2022 (7) TMI 622 - ITAT KOLKATA - SASA MUSA SUGAR WORKS PVT. LTD. VERSUS DCIT, CIR – 10 (2) , KOLKATA

C.O. No.15/Kol/2017 (Arising out of ITA No. 2312/Kol/2016)  Dated: - 4-7-2022

In case of Sasa Musa (supra.) assessee had made contributions to local people and institutions in normal course of business. And claimed such expenses as business expenses. A sum of Rs.3000 was disallowed for consideration under section u.s. 80G in computation but claim was made for consideration as allowable business expenditure for the same.

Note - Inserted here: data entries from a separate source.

-- ==== Sys2Proof/Laws/Ok/Cal.lean ====
section
/-!
SUPPORT. Laws/Ok/Cal.lean: every operation of Machine/Cal.lean keeps a package in good order.
-/

namespace Sys2Proof.Machine

theorem Chip.calEnter_ok {N : Nat} {s : Chip} (hk : s.Ok N) (d : Nat) : (s.calEnter d).Ok N := by
  unfold Chip.calEnter
  repeat'
    first
    | with_reducible assumption | with_reducible apply Chip.each_ok | with_reducible apply Chip.calWant_ok
    | with_reducible apply Chip.each_ok | intro _ _ _ _ | intro _ _ _ | dsimp only

theorem Chip.calTaken_ok {N : Nat} {s : Chip} (hk : s.Ok N)
    (d k res : Nat) (temp : Int) :
    (s.calTaken d k res temp).Ok N := by
  unfold Chip.calTaken
  extract_lets +onlyGivenNames s
  have hs : Chip.Ok N s := by
    dsimp only [s]
    repeat'
      first
      | with_reducible assumption | with_reducible apply Chip.set_ok | with_reducible apply Chip.setI_ok
      | dsimp only
  clear_value s
  extract_lets +onlyGivenNames s
  have hs : Chip.Ok N s := by
    dsimp only [s]
    repeat'
      first
      | with_reducible assumption | with_reducible apply Chip.modCal_ok | intro _ _ _ _ | intro _ _ _ | dsimp only
  clear_value s
  repeat'
    first
    | with_reducible assumption | with_reducible apply Chip.set_ok

theorem Chip.setBlending_ok {N : Nat} {s : Chip} (hk : s.Ok N)
    (d k : Nat) (b : Bool) :
    (s.setBlending d k b).Ok N := by
  unfold Chip.setBlending
  extract_lets +onlyGivenNames m
  clear_value m
  repeat'
    first
    | with_reducible assumption | with_reducible apply Chip.set_ok | with_reducible apply Chip.ite_ok

theorem Chip.calSettle_ok {N : Nat} {s : Chip} (hk : s.Ok N) (d : Nat) : (s.calSettle d).Ok N := by
  unfold Chip.calSettle
  extract_lets +onlyGivenNames ks
  clear_value ks
  extract_lets +onlyGivenNames s
  have hs : Chip.Ok N s := by
    dsimp only [s]
    repeat'
      first
      | with_reducible assumption | with_reducible apply Chip.each_ok | with_reducible apply Chip.modSlot_ok
      | with_reducible apply Chip.modCal_ok | with_reducible apply Chip.each_ok | intro _ _ _ _ | intro _ _ _
      | dsimp only
  clear_value s
  repeat'
    first
    | with_reducible assumption | with_reducible apply Chip.each_ok | with_reducible apply Chip.modPort_ok
    | with_reducible apply Chip.each_ok | intro _ _ _ _ | intro _ _ _ | dsimp only

theorem Chip.calCount_ok {N : Nat} {s : Chip} (hk : s.Ok N) (d k : Nat) : (s.calCount d k).Ok N := by
  unfold Chip.calCount
  extract_lets +onlyGivenNames m
  clear_value m
  repeat'
    first
    | with_reducible assumption | with_reducible apply Chip.modCore_ok | intro _ _ _ _ | intro _ _ _ | dsimp only

theorem Chip.calPort_ok {N : Nat} {s : Chip} (hk : s.Ok N) (d p : Nat) : (s.calPort d p).Ok N := by
  unfold Chip.calPort
  extract_lets +onlyGivenNames s
  have hs : Chip.Ok N s := by
    dsimp only [s]
    repeat'
      first
      | with_reducible assumption | with_reducible apply Chip.modCal_ok | intro _ _ _ _ | intro _ _ _ | dsimp only
  clear_value s
  repeat'
    first
    | with_reducible assumption | with_reducible apply Chip.calFail_ok | with_reducible apply Chip.ite_ok

theorem Chip.calStart_ok {N : Nat} {s : Chip} (hk : s.Ok N) (d : Nat) (ok : Bool) : (s.calStart d ok).Ok N := by
  unfold Chip.calStart
  repeat'
    first
    | with_reducible assumption | with_reducible apply Chip.set_ok | with_reducible apply Chip.modCal_ok
    | with_reducible apply Chip.calFail_ok | with_reducible apply Chip.calPort_ok
    | with_reducible apply Chip.calSettle_ok | with_reducible apply Chip.calCount_ok
    | with_reducible apply Chip.ite_ok | intro _ _ _ _ | intro _ _ _ | split | dsimp only

theorem Chip.calAccept_ok {N : Nat} {s : Chip} (hk : s.Ok N) (d k : Nat) : (s.calAccept d k).Ok N := by
  unfold Chip.calAccept
  extract_lets +onlyGivenNames s
  have hs : Chip.Ok N s := by
    dsimp only [s]
    repeat'
      first
      | with_reducible assumption | with_reducible apply Chip.calTaken_ok | with_reducible apply Chip.calClose_ok
      | dsimp only
  clear_value s
  extract_lets +onlyGivenNames s
  have hs : Chip.Ok N s := by
    dsimp only [s]
    repeat'
      first
      | with_reducible assumption | with_reducible apply Chip.setBlending_ok | with_reducible apply Chip.raise_ok
      | dsimp only
  clear_value s
  extract_lets +onlyGivenNames s
  have hs : Chip.Ok N s := by
    dsimp only [s]
    repeat'
      first
      | with_reducible assumption | with_reducible apply Chip.bump_ok | with_reducible apply Chip.ite_ok
      | dsimp only
  clear_value s
  repeat'
    first
    | with_reducible assumption | with_reducible apply Chip.modCal_ok | intro _ _ _ _ | intro _ _ _ | dsimp only

theorem Chip.tapBlend_ok {N : Nat} {s : Chip} (hk : s.Ok N)
    (d : Nat) (l : List (Nat × Nat)) :
    (s.tapBlend d l).Ok N := by
  unfold Chip.tapBlend
  repeat'
    first
    | with_reducible assumption | with_reducible apply Chip.modCal_ok | intro _ _ _ _ | intro _ _ _ | dsimp only

theorem Chip.demodNext_ok {N : Nat} {s : Chip} (hk : s.Ok N)
    (d : Nat) (ph : List (Nat × Nat)) :
    (s.demodNext d ph).Ok N := by
  unfold Chip.demodNext
  extract_lets +onlyGivenNames sls
  clear_value sls
  repeat'
    first
    | with_reducible assumption | with_reducible apply Chip.each_ok | with_reducible apply Chip.modSlot_ok
    | with_reducible apply Chip.each_ok | intro _ _ _ _ | intro _ _ _ | dsimp only

theorem Chip.demodEnd_ok {N : Nat} {s : Chip} (hk : s.Ok N)
    (d : Nat) (b : List (Nat × Nat)) :
    (s.demodEnd d b).Ok N := by
  unfold Chip.demodEnd
  extract_lets +onlyGivenNames a
  clear_value a
  extract_lets +onlyGivenNames tol
  clear_value tol
  extract_lets +onlyGivenNames part
  clear_value part
  extract_lets +onlyGivenNames one
  clear_value one
  extract_lets +onlyGivenNames pairs
  clear_value pairs
  extract_lets +onlyGivenNames good
  clear_value good
  extract_lets +onlyGivenNames failed
  clear_value failed
  extract_lets +onlyGivenNames s
  have hs : Chip.Ok N s := by
    dsimp only [s]
    repeat'
      first
      | with_reducible assumption | with_reducible apply Chip.bump_ok | dsimp only
  clear_value s
  repeat'
    first
    | with_reducible assumption | with_reducible apply Chip.calFail_ok | with_reducible apply Chip.raise_ok
    | with_reducible apply Chip.calAccept_ok | with_reducible apply Chip.each_ok
    | with_reducible apply Chip.modSlot_ok | with_reducible apply Chip.ite_ok | with_reducible apply Chip.each_ok
    | intro _ _ _ _ | intro _ _ _ | dsimp only

theorem Chip.tdcMeasured_ok {N : Nat} {s : Chip} (hk : s.Ok N) (d : Nat) : (s.tdcMeasured d).Ok N := by
  unfold Chip.tdcMeasured
  extract_lets +onlyGivenNames c
  clear_value c
  extract_lets +onlyGivenNames r
  clear_value r
  repeat'
    first
    | with_reducible assumption | with_reducible apply Chip.calFail_ok | with_reducible apply Chip.second_ok
    | with_reducible apply Chip.modCal_ok | with_reducible apply Chip.calCount_ok
    | with_reducible apply Chip.calAccept_ok | with_reducible apply Chip.tapBlend_ok
    | with_reducible apply Chip.ite_ok | intro _ _ _ _ | intro _ _ _ | dsimp only

theorem Chip.gainMeasured_ok {N : Nat} {s : Chip} (hk : s.Ok N) (d : Nat) : (s.gainMeasured d).Ok N := by
  unfold Chip.gainMeasured
  extract_lets +onlyGivenNames c
  clear_value c
  extract_lets +onlyGivenNames r
  clear_value r
  repeat'
    first
    | with_reducible assumption | with_reducible apply Chip.calFail_ok | with_reducible apply Chip.second_ok
    | with_reducible apply Chip.modCal_ok | with_reducible apply Chip.calCount_ok
    | with_reducible apply Chip.calAccept_ok | with_reducible apply Chip.ite_ok | intro _ _ _ _ | intro _ _ _
    | dsimp only

theorem Chip.skewMeasured_ok {N : Nat} {s : Chip} (hk : s.Ok N)
    (d : Nat) (m : Sys2Proof.CalMeas) :
    (s.skewMeasured d m).Ok N := by
  unfold Chip.skewMeasured
  extract_lets +onlyGivenNames r
  clear_value r
  repeat'
    first
    | with_reducible assumption | with_reducible apply Chip.calFail_ok | with_reducible apply Chip.second_ok
    | with_reducible apply Chip.modCal_ok | with_reducible apply Chip.calAccept_ok
    | with_reducible apply Chip.setI_ok | with_reducible apply Chip.ite_ok | intro _ _ _ _ | intro _ _ _ | split
    | dsimp only

theorem Chip.linkCompare_ok {N : Nat} {s : Chip} (hk : s.Ok N) (d : Nat) : (s.linkCompare d).Ok N := by
  unfold Chip.linkCompare
  extract_lets +onlyGivenNames c
  clear_value c
  extract_lets +onlyGivenNames tol
  clear_value tol
  extract_lets +onlyGivenNames both
  clear_value both
  repeat'
    first
    | with_reducible assumption | with_reducible apply Chip.calAccept_ok | with_reducible apply Chip.modCal_ok
    | with_reducible apply Chip.calFail_ok | with_reducible apply Chip.ite_ok | intro _ _ _ _ | intro _ _ _
    | dsimp only

theorem Chip.linkMeasured_ok {N : Nat} {s : Chip} (hk : s.Ok N)
    (d : Nat) (m : Sys2Proof.CalMeas) :
    (s.linkMeasured d m).Ok N := by
  unfold Chip.linkMeasured
  extract_lets +onlyGivenNames r
  clear_value r
  extract_lets +onlyGivenNames lost
  clear_value lost
  repeat'
    first
    | with_reducible assumption | with_reducible apply Chip.calFail_ok | with_reducible apply Chip.took_ok
    | with_reducible apply Chip.modCal_ok | with_reducible apply Chip.second_ok
    | with_reducible apply Chip.calPort_ok | with_reducible apply Chip.linkCompare_ok
    | with_reducible apply Chip.ite_ok | with_reducible apply Chip.foldl_ok | intro _ _ _ _ | intro _ _ _ | split
    | dsimp only

theorem Chip.demodMeasured_ok {N : Nat} {s : Chip} (hk : s.Ok N) (d : Nat) : (s.demodMeasured d).Ok N := by
  unfold Chip.demodMeasured
  extract_lets +onlyGivenNames ph
  clear_value ph
  repeat'
    first
    | with_reducible assumption | with_reducible apply Chip.second_ok | with_reducible apply Chip.demodNext_ok
    | with_reducible apply Chip.modCal_ok | with_reducible apply Chip.demodEnd_ok
    | with_reducible apply Chip.ite_ok | intro _ _ _ _ | intro _ _ _ | dsimp only

theorem Chip.calMeasured_ok {N : Nat} {s : Chip} (hk : s.Ok N)
    (d : Nat) (m : Sys2Proof.CalMeas) :
    (s.calMeasured d m).Ok N := by
  unfold Chip.calMeasured
  repeat'
    first
    | with_reducible assumption | with_reducible apply Chip.tdcMeasured_ok
    | with_reducible apply Chip.gainMeasured_ok | with_reducible apply Chip.skewMeasured_ok
    | with_reducible apply Chip.linkMeasured_ok | with_reducible apply Chip.demodMeasured_ok
    | with_reducible apply Chip.ite_ok

theorem Chip.calLoadTdc_ok {N : Nat} {s : Chip} (hk : s.Ok N) (d : Nat) : (s.calLoadTdc d).Ok N := by
  unfold Chip.calLoadTdc
  extract_lets +onlyGivenNames s
  have hs : Chip.Ok N s := by
    dsimp only [s]
    repeat'
      first
      | with_reducible assumption | with_reducible apply Chip.calAbort_ok | with_reducible apply Chip.tapBlend_ok
      | intro _ _ _ _ | intro _ _ _ | dsimp only
  clear_value s
  repeat'
    first
    | with_reducible assumption | with_reducible apply Chip.setBlending_ok | with_reducible apply Chip.calTaken_ok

In the computation the following explanation was given below computation sheet:

Contribution to local institutions:

Contribution to local institutions have been made on request of employees and business associates. They are normal business expenses. The employees also get benefit from such institutions. The expenses also help to improve goodwill and reputation of business. The expenses are now-a- days  essential in view of greater social responsibility attached to the business. We rely on –

SRI VENKATA SATYANARAYANA RICE MILL CONTRACTORS COMPANY VERSUS COMMISSIONER OF INCOME-TAX [1996 (10) TMI 2 - SUPREME COURT]

and  COMMISSIONER OF INCOME-TAX VERSUS BATA INDIA LIMITED [1993 (3) TMI 89 - CALCUTTA HIGH COURT]

During hearing a judgment of ITAT on this issue  and some other issues for AY 1992-93 in case of Vishnu Sugar Mills Ltd was also relied on by assesse.

However Learned AO and CIT(A) ignored  explanations and disallowances remained in assessment.

Therefore , appeal was preferred before  Tribunal. Tribunal has deleted addition , let us hope revenue will not prefer appeal before the High Court, because there is no substantial question of law and also because of low tax effect on this issue. And also because, if an appeal is preferred , it is likely that the honorable High Court will consider it as a case of harassment of assessee.

Learning and conclusions:

Before discussing the issue in this article, author feel that for benefit of readers , it would be more appropriate to discuss points of his learning in this matter. The case is very old. It started when AO  made un-necessary additions and demand ignoring binding precedence and by not following consistency. And then filed a departmental  income tax appeal (ITA)  and assesses  had to file appeal by way of Cross Objections. The appeals were heard many times and over long period of time. The Departmental appeal was decided after many hearings  and was dismissed on ground of lower tax effect. And on that day   appeal of assessee by way of Cross Objection  (CO) was adjourned with direction to Fix for hearing only CO. Then a dispute was raised in earlier hearing as to whether CO can survive when departmental ITA has been dismissed. All these lead to many hearings.

Grounds of appeal:

In this case a bit elaborative grounds were filed. On insistence of honorable Bench in earlier hearings, concise grounds of appeal were filed. These were also not considered concise during hearing by another bench earlier. However, author explained that grounds of appeal must at least borne out main contentions this will facilitate in ease of adjudications by honorable Bench.  If the main contentions is borne out  from grounds of appeal, perhaps appeal can be decided  if it is covered by precedence – on bench being satisfied that the precedence relied on is applicable.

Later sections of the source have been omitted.